Could you set down exactly the lines in the records below between the line holding "quick test failed" and the line holding "unit has one, and", inclusive?

Exercise materials:
------------------------
/-- An answer that left the Bench: a status code and data words. -/
structure Reply where
  status : Status
  data   : List W32
  deriving DecidableEq, Repr

/-- A Bench access request on a pair link (R37, R371); `data` is what a write carries. (DESIGN CHOICE log 33) -/
structure AccessFrame where
  fcrc  : W32
  link  : LinkId
  copy  : BitVec 1
  cycle : W32
  write : Bool
  addr  : W32
  count : Nat
  data  : List W32 := []
  deriving DecidableEq, Repr

/-- A Bench access reply on a pair link (R37, R371). (DESIGN CHOICE log 33) -/
structure AnswerFrame where
  fcrc  : W32
  link  : LinkId
  copy  : BitVec 1
  cycle : W32
  reply : Reply
  deriving DecidableEq, Repr

/-- The four frames of a pair link (R371). -/
inductive PairFrame where
  | mirror (f : MirrorFrame)
  | status (f : StatusFrame)
  | request (f : AccessFrame)
  | answer (f : AnswerFrame)
  deriving DecidableEq, Repr

/-! ### Boot, configuration and self-test -/

/-- What a lane's part of BOOT finds (R400, R401, R496): its firmware digest, both signatures, and the injection at every
position. -/
structure LaneBoot where
  firmwareOk  : Bool
  rsaOk       : Bool
  slhOk       : Bool
  injectionOk : Bool
  deriving DecidableEq, Repr

/-- A self-test block (R413), codes 0x01 to 0x0D. -/
inductive Block where
  | bistA | bistB | bistC | marchA | marchB | marchC | callipers1 | callipers2 | ports | analogue | couplers
  | outputs | supervisor
  deriving DecidableEq, Repr

/-- What a block's test controller holds at its end (R413, R414): its signatures or its mismatch count, the counter, the completion
word, and when it ended, in ms from the start of the test; which instances failed, for the blocks whose marks name instances
(R421); and for block 0x0D the lane that judges. (DESIGN CHOICE log 77, DESIGN CHOICE log 101) -/
structure BlockResult where
  block    : Block
  judge    : LaneId := .a
  sigs     : List W64 := []
  mismatches : Nat := 0
  count    : Nat
  word     : W32
  ended    : Option Nat
  failed   : List Nat
  watchdog : Bool
  deriving DecidableEq, Repr

/-- What BOOT reports (R400): per lane, the Callipers self-check and the supervisor check of the quick test, and
the blocks of the full test. (DESIGN CHOICE log 77) -/
structure BootReport where
  laneA : LaneBoot
  laneB : LaneBoot
  laneC : LaneBoot
  callipersOk  : Bool
  supervisorOk : Bool
  blocks : List BlockResult
  deriving DecidableEq, Repr

/-- Why a boot failed (R401): two lanes or more failed their firmware check, with what the lanes reported of it; the injection of the
quick test failed in two or more; or fewer than two usable lanes are left. -/
inductive BootFail where
  | lanesFirmware (report : BootReport)
  | quickInjection
  | usableLanes
  deriving DecidableEq, Repr

/-- What the lane cannot tell from the module's state in the steps of RESTART (R151, R466): the firmware's digest, both signatures of
the firmware manifest and of the station data manifest, the test slice, the image's digest, and its translation.
(DESIGN CHOICE log 77) -/
structure RestartReport where
  firmwareOk : Bool
  rsaOk      : Bool
  slhOk      : Bool
  sliceOk    : Bool
  sdRsaOk    : Bool
  sdSlhOk    : Bool
  digestOk   : Bool
  translationOk : Bool
  migrationOk : Bool
  deriving DecidableEq, Repr

/-- Kinds of Sander finding (R429, R432), codes 1 to 3. -/
inductive SanderFinding where
  | pattern | restore | uncorrectable
  deriving DecidableEq, Repr

/-- Why the Bench starts (R443, code 0x0006). -/
inductive BenchCause where
  | powerUp | watchdog | firmwareRoll
  deriving DecidableEq, Repr

/-! ### Records -/

/-- A notice (R434): code, unit path in address form, instance, two parameters, the logic cycle number where the
unit has one, and the event-counter sources it counts for, each with its instance (R439, R440). -/
structure Notice where
  code  : W16
  unit  : W32
  inst  : W16
  p0    : W32
  p1    : W32
  cycle : Option W32
  ec    : List (Byte × Byte)
  deriving DecidableEq, Repr

/-! ### Updates -/

/-- Kinds of set (R459), codes 1 to 3. -/
inductive SetKind where
  | firmware | stationData | enrolment
  deriving DecidableEq, Repr

inductive SlotId where
  | a | b
  deriving DecidableEq, Repr

/-- State of a slot (R476), codes 0 to 5. -/
inductive SlotState where
  | empty | loading | verified | active | trial | previous
  deriving DecidableEq, Repr

/-- Operations of an enrolment record (R461). -/
inductive EnrolOp where
  | addKey (slot : Nat)
  | retireKey (slot : Nat)
  | retireGeneration0
  | setPairIndex (i : BitVec 1)
  | setRailwayKey
  deriving DecidableEq, Repr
------------------------
Expected output:
quick test failed in two or more; or fewer than two usable lanes are left. -/
inductive BootFail where
  | lanesFirmware (report : BootReport)
  | quickInjection
  | usableLanes
  deriving DecidableEq, Repr

/-- What the lane cannot tell from the module's state in the steps of RESTART (R151, R466): the firmware's digest, both signatures of
the firmware manifest and of the station data manifest, the test slice, the image's digest, and its translation.
(DESIGN CHOICE log 77) -/
structure RestartReport where
  firmwareOk : Bool
  rsaOk      : Bool
  slhOk      : Bool
  sliceOk    : Bool
  sdRsaOk    : Bool
  sdSlhOk    : Bool
  digestOk   : Bool
  translationOk : Bool
  migrationOk : Bool
  deriving DecidableEq, Repr

/-- Kinds of Sander finding (R429, R432), codes 1 to 3. -/
inductive SanderFinding where
  | pattern | restore | uncorrectable
  deriving DecidableEq, Repr

/-- Why the Bench starts (R443, code 0x0006). -/
inductive BenchCause where
  | powerUp | watchdog | firmwareRoll
  deriving DecidableEq, Repr

/-! ### Records -/

/-- A notice (R434): code, unit path in address form, instance, two parameters, the logic cycle number where the
unit has one, and the event-counter sources it counts for, each with its instance (R439, R440). -/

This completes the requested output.